Одноклассников заодно хотел найти Петя, друзей по бригаде эсминцев — да почти всех служба разлучила, кто на Балтике, кто на Тихом океане, а кто в земле сырой или на дне морском. Один нашелся-таки, с женой, детьми и внуком ютился в тесной квартирке, встретиться поэтому решили в «Арктике», Петя позвонил Глаше в гостиницу, пришел много раньше, ждал ее. Ночной морозный полдень, звезды чистые и яркие, ветра нет, мимо прошла девица, огорошив Петю призывом: «Эй, кап-раз, кинь сотнягу на пупок!» В славные времена лейтенантства таких вымогательниц не водилось.
Петя ждал. И вдруг прозрел: да на этом же клочке скованного льдом асфальта, осыпаемая снегом, стояла много лет назад Глаша! Недоступное божество, которое сейчас вот подойдет, позовет, и они поднимутся в «Арктику»…
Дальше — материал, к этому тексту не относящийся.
/-- Whether every field of the instruction holds a value its form allows (R48). An event has no fields to judge. -/
def fieldsLegal : Instr → Bool
  | .add _ _ b a _ => selLegal a && selLegal b
  | .sub _ _ b a _ => selLegal a && selLegal b
  | .adds _ _ b a _ => selLegal a && selLegal b
  | .subs _ _ b a _ => selLegal a && selLegal b
  | .mul _ _ b a _ => selLegal a && selLegal b
  | .mulhs _ _ b a _ => selLegal a && selLegal b
  | .mulhu _ _ b a _ => selLegal a && selLegal b
  | .mad _ _ b a _ => selLegal a && selLegal b
  | .min _ _ b a _ => selLegal a && selLegal b
  | .max _ _ b a _ => selLegal a && selLegal b
  | .minu _ _ b a _ => selLegal a && selLegal b
  | .maxu _ _ b a _ => selLegal a && selLegal b
  | .and _ _ b a _ => selLegal a && selLegal b
  | .or _ _ b a _ => selLegal a && selLegal b
  | .xor _ _ b a _ => selLegal a && selLegal b
  | .andn _ _ b a _ => selLegal a && selLegal b
  | .shl _ _ b a _ => selLegal a && selLegal b
  | .shr _ _ b a _ => selLegal a && selLegal b
  | .sar _ _ b a _ => selLegal a && selLegal b
  | .rot _ _ b a _ => selLegal a && selLegal b
  | .cmpeq _ _ b a _ => selLegal a && selLegal b
  | .cmpne _ _ b a _ => selLegal a && selLegal b
  | .cmplt _ _ b a _ => selLegal a && selLegal b
  | .cmple _ _ b a _ => selLegal a && selLegal b
  | .cmpltu _ _ b a _ => selLegal a && selLegal b
  | .cmpleu _ _ b a _ => selLegal a && selLegal b
  | .tst _ _ b a _ => selLegal a && selLegal b
  | .absd _ _ b a _ => selLegal a && selLegal b
  | .sel _ _ b a _ => selLegal a && selLegal b
  | .bfx _ _ b a _ => selLegal a && selLegal b
  | .bfi _ _ b a _ => selLegal a && selLegal b
  | .lea _ _ b a _ => selLegal a && selLegal b
  | .popc _ _ a _ => selLegal a
  | .clz _ _ a _ => selLegal a
  | .ctz _ _ a _ => selLegal a
  | .brev _ _ a _ => selLegal a
  | .divs _ _ b a _ => selLegal a && selLegal b
  | .divu _ _ b a _ => selLegal a && selLegal b
  | .rems _ _ b a _ => selLegal a && selLegal b
  | .remu _ _ b a _ => selLegal a && selLegal b
  | .mov _ _ a _ => selLegal a
  | .zxb _ _ a _ => selLegal a
  | .sxb _ _ a _ => selLegal a
  | .sxh _ _ a _ => selLegal a
  | .zxh _ _ a _ => selLegal a
  | .pack _ _ b a _ => selLegal a && selLegal b
  | .bsw _ _ a _ => selLegal a
  | .addi _ _ _ a _ => selLegal a
  | .andi _ _ _ a _ => selLegal a
  | .ori _ _ _ a _ => selLegal a
  | .xori _ _ _ a _ => selLegal a
  | .shli _ _ _ a _ => selLegal a
  | .shri _ _ _ a _ => selLegal a
  | .sari _ _ _ a _ => selLegal a
  | .cmpeqi _ _ _ a _ => selLegal a
  | .cmplti _ _ _ a _ => selLegal a
  | .cmpltui _ _ _ a _ => selLegal a
  | .muli _ _ _ a _ => selLegal a
  | .ldp _ _ _ => true
  | .movi _ _ _ _ => true
  | .movh _ _ _ _ => true
  | .lit _ _ => true
  | .shfl _ _ b a _ => selLegal a && selLegal b
  | .shup _ _ b a _ => selLegal a && selLegal b
  | .shdn _ _ b a _ => selLegal a && selLegal b
  | .shxor _ _ b a _ => selLegal a && selLegal b
  | .vany _ _ a _ => selLegal a
  | .vall _ _ a _ => selLegal a
  | .ballot _ _ a _ => selLegal a
  | .leader _ _ a _ => selLegal a
  | .redadd _ _ a _ => selLegal a
  | .redmin _ _ a _ => selLegal a
  | .redmax _ _ a _ => selLegal a
  | .redminu _ _ a _ => selLegal a
  | .scan _ _ a _ => selLegal a
  | .rank _ _ a _ => selLegal a
  | .matchLanes _ _ a _ => selLegal a
  | .fadd _ _ b a _ => selLegal a && selLegal b
  | .fsub _ _ b a _ => selLegal a && selLegal b
  | .fmul _ _ b a _ => selLegal a && selLegal b
  | .fdiv _ _ b a _ => selLegal a && selLegal b
  | .fma _ _ b a _ => selLegal a && selLegal b
  | .fms _ _ b a _ => selLegal a && selLegal b
  | .fnma _ _ b a _ => selLegal a && selLegal b
  | .fnms _ _ b a _ => selLegal a && selLegal b
  | .fmin _ _ b a _ => selLegal a && selLegal b
  | .fmax _ _ b a _ => selLegal a && selLegal b
  | .fminnum _ _ b a _ => selLegal a && selLegal b
  | .fmaxnum _ _ b a _ => selLegal a && selLegal b
  | .fcmpeq _ _ b a _ => selLegal a && selLegal b
  | .fcmplt _ _ b a _ => selLegal a && selLegal b
  | .fcmple _ _ b a _ => selLegal a && selLegal b
  | .fcmpun _ _ b a _ => selLegal a && selLegal b
  | .frcp _ _ a _ => selLegal a
  | .frsq _ _ a _ => selLegal a
  | .fsqrt _ _ a _ => selLegal a
  | .fclass _ _ a _ => selLegal a
  | .fexp2 _ _ a _ => selLegal a
  | .flog2 _ _ a _ => selLegal a
  | .fsinpi _ _ a _ => selLegal a
  | .fcospi _ _ a _ => selLegal a
  | .frnd _ _ _ a _ => selLegal a
  | .hadd2 _ _ b a _ => selLegal a && selLegal b
  | .hmul2 _ _ b a _ => selLegal a && selLegal b
  | .hfma2 _ _ b a _ => selLegal a && selLegal b
  | .bfma2 _ _ b a _ => selLegal a && selLegal b
  | .cvt _ _ _ k a _ => selLegal a && decide ((k.extractLsb' 0 4).toNat < 14)
  | .cvtsr _ _ _ b a _ => selLegal a && selLegal b
  | .dp4 _ _ b a _ => selLegal a && selLegal b
  | .dp8 _ _ b a _ => selLegal a && selLegal b
  | .dp2 _ _ b a _ => selLegal a && selLegal b
  | .dp4u _ _ b a _ => selLegal a && selLegal b
  | .scl _ _ b a _ => selLegal a && selLegal b
  | .pk8 _ _ b a _ => selLegal a && selLegal b
  | .upk _ _ b a _ => selLegal a && selLegal b
  | .mxs _ _ a _ => selLegal a
  | .mov16 _ _ => true
  | .add16 _ _ => true
  | .sub16 _ _ => true
  | .and16 _ _ => true
  | .or16 _ _ => true
  | .xor16 _ _ => true
  | .shl16 _ _ => true
  | .shr16 _ _ => true
  | .sar16 _ _ => true
  | .mul16 _ _ => true
  | .min16 _ _ => true
  | .max16 _ _ => true
  | .fadd16 _ _ => true
  | .fsub16 _ _ => true
  | .fmul16 _ _ => true
  | .addi16 _ _ => true
  | .ldWl _ _ _ _ => true
  | .stWl _ _ _ _ => true
  | .ldSb _ _ _ _ => true
  | .ldSh _ _ _ _ => true
  | .ldSw _ _ _ _ => true
  | .ldSq _ _ _ _ => true
  | .stSb _ _ _ _ => true
  | .stSh _ _ _ _ => true
  | .stSw _ _ _ _ => true
  | .stSq _ _ _ _ => true
  | .ldSa _ _ _ _ => true
  | .stSr _ _ _ _ => true
  | .ldT _ _ _ _ => true
  | .stT _ _ _ _ => true
  | .ldTq _ _ _ _ => true
  | .stTq _ _ _ _ => true
  | .atomS _ p r _ _ => aopLegal p r
  | .atomC _ p r _ _ => aopLegal p r
  | .ldCw _ _ _ _ => true
  | .stCw _ _ _ _ => true
  | .ldCq _ _ _ _ => true
  | .stCq _ _ _ _ => true
  | .ldCa _ _ _ _ => true
  | .stCr _ _ _ _ => true
  | .barC i n _ => decide (i.toNat < 16) && decide (n.toNat ≤ 32)
  | .barT i n _ => decide (i.toNat < 4) && decide (n.toNat ≤ 8)
  | .arvC b a _ => selLegal a && selLegal b
  | .awtC b a _ => selLegal a && selLegal b
  | .arvT b a _ => selLegal a && selLegal b
  | .awtT b a _ => selLegal a && selLegal b
  | .fenceR s k m => decide (s.toNat ≤ 5) && k != 0 && m != 0
  | .fenceX s k t f => decide (s.toNat ≤ 5) && k != 0 && t != 0 && f != 0
  | .rngSet b a k => selLegal a && selLegal b && a != 0x3F && decide (k.toNat < 8)
  | .rngSetH _ k => decide (k.toNat < 8)
  | .cueSet a k => selLegal a && k != 0 && decide (k.toNat < 8)
  | .cueClr k => k != 0 && decide (k.toNat < 8)
  | .cueRd _ _ => true
  | .tlRel _ => true
  | .tlWait _ => true
  | .tlSt _ _ => true
  | .recBind _ a _ => selLegal a
  | .bz _ _ => true
  | .bnz _ _ => true
  | .j _ => true
  | .call _ n => decide (n.toNat ≤ 48)
  | .callr n _ => decide (n.toNat ≤ 48)
  | .ret => true
  | .jpt _ => true
  | .rcv => true
  | .rcvT _ _ => true
  | .exit => true
  | .alloc i => decide (i.toNat ≤ 48)
  | .brt _ _ => true
  | .trap _ => true
  | .rtt => true
  | .brk _ => true
  | .nop _ => true
  | .pool _ => true
  | .mfs r _ => sregKnown r
  | .mts r _ => sregWritable r
  | .fmt _ => true
  | .tmrSet _ _ => true
  | .tmrClr _ => true
  | .wev _ _ _ => true
  | .wtm a _ => a != 63
  | .qkick _ a => a != 63
  | .evt _ => true
  | .msgSend b a _ => decide (a.toNat < 62) && b != 63
  | .msgRecv _ _ => true
  | .msgPeek _ => true
  | .msgHold _ a _ => a != 63
  | .plset c _ => decide (c.toNat < 6)
  | .rdstg i _ => decide (i.toNat < 2)
  | .undef _ => false
  | .reservedEncoding _ => false
  | .flyIn _ _ _ _ _ => true
  | .flyOut _ _ _ _ _ => true
  | .flyGth _ _ _ _ _ => true
  | .flySct _ _ _ _ _ => true
  | .flyScl _ _ _ _ _ => true
  | .flyCp _ _ _ => true
  | .flyAtm _ _ p _ _ => decide (p.toNat ≤ 12)
  | .flyMc _ _ _ _ _ => true
  | .flyPf _ _ _ _ => true
  | .mxMma _ _ _ _ _ => true
  | .mxSpr _ _ _ _ _ => true
  | .mxZero _ _ => true
  | .mxPut _ _ => true
  | .mxGet _ _ => true
  | .mxSput s => s != 63
  | .splitEntryRefill => true
  | .rcvTTimeout => true
  | .splitReschedule => true
  | .laneAccessComplete => true
  | .pumpServeRequest => true
  | .pumpRowTransferDone => true
  | .bandWindow => true
  | .bandRaise => true
  | .currentWindowBoundary => true
  | .stallCycle => true
  | .bankDrowsy => true
  | .bankWake => true
  | .tileDrainEnd => true
  | .queueHeadDecide => true
  | .flyCommandHandover => true
  | .flyLineComplete => true
  | .flyCommandComplete => true
  | .asyncTrapTaken => true
  | .matrixOpStart => true
  | .matrixKStep => true
  | .matrixOpComplete => true
  | .pageWalkComplete => true
  | .pageRequestWrite => true
  | .companyFaultRestore => true
  | .prqReply => true
  | .prqRdWrite => true
  | .prqBaseWrite => true
  | .xlinvFunction => true
  | .xlinvPage => true
  | .xlinvContext => true
  | .xlinvStage2Page => true
  | .xlinvInvalidKind => true
  | .xlinvComplete => true
  | .ctxCreate => true
  | .ctxStart => true
  | .ctxDestroy => true
  | .ctxDestroyComplete => true
  | .ctxPolicyWrite => true
  | .ctxPcountWrite => true
  | .ctxEvctlWrite => true
  | .ctxEvrdWrite => true
  | .ctxWdogWrite => true
  | .queueEnable => true
  | .queueDisable => true
  | .registerWrite => true
  | .kick => true
  | .qrestartReread => true
  | .qrestartSkip => true
  | .prompterReread => true
  | .launch => true
  | .resume => true
  | .write => true
  | .signal => true
  | .writeSignal => true
  | .wait => true
  | .waitReevaluate => true
  | .fence => true
  | .grant => true
  | .cont => true
  | .troupePlace => true
  | .admissionOrderHold => true
  | .companyComplete => true
  | .runComplete => true
  | .eventRecordWrite => true
  | .preemptionRequest => true
  | .contextRestore => true
  | .sliceExpiry => true
  | .watchdogExpiry => true
  | .timerExpiry => true
  | .wevDeadline => true
  | .wtmDeadline => true
  | .stageTimeCorrection => true
  | .messageArrival => true
  | .outsideEventVisible => true
  | .callBoardActionPoint => true
  | .linkRequestArrival => true
  | .linkResponseArrival => true
  | .linkResponseTimeout => true
  | .memoEntryExpiry => true
  | .linkPortFail => true
  | .linkFlitReplay => true
  | .linkXoff => true
  | .linkXon => true
  | .multicastWriteArrival => true
  | .aggregateAckArrival => true
  | .vfPointChange => true
  | .vfChangeComplete => true
  | .clusterGate => true
  | .clusterWakeRequest => true
  | .wakeRampEnd => true
  | .clusterWakeComplete => true
  | .thermalStep => true
  | .thermalTrip105 => true
  | .thermalTrip115 => true
  | .coldReset => true
  | .pcieHotReset => true
  | .functionLevelReset => true
  | .pluginBudgetExpiry => true
  | .spdmRequest => true
  | .keySlotLoad => true
  | .keySlotRetire => true
  | .pldmRequest => true
  | .curtainAssert => true
  | .curtainRelease => true
  | .debugTokenAccept => true
  | .catwalkRead => true
  | .debugStep => true
  | .eccUncorrectable => true
  | .routerFail => true
  | .hubFail => true
  | .cisternSizeChange => true
  | .partitionAssign => true
  | .grantCacheEviction => true
  | .hostMemoryAccess => true
  | .linkTrainingComplete => true
  | .linkLaneLoss => true
  | .linkLockLoss => true
  | .debugHalt => true
  | .debugResume => true
  | .contextMigration => true
  | .checkpoint => true
  | .thermalTripClear => true
  | .virtualFunctionEnable => true
  | .multicastGroupEntryWrite => true
  | .pluginImageLoad => true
Глаша не подошла, она будто стояла здесь давно. Тронула робко за локоть.
Они обнялись и едва не расплакались от жалости к себе, потому что ничего уже не будет впереди и позади ничего не было, кроме той глупой до сумасшествия тропической ночи, дурной, воспаленной, счастливой, восхитительной, удушающей и пьяной.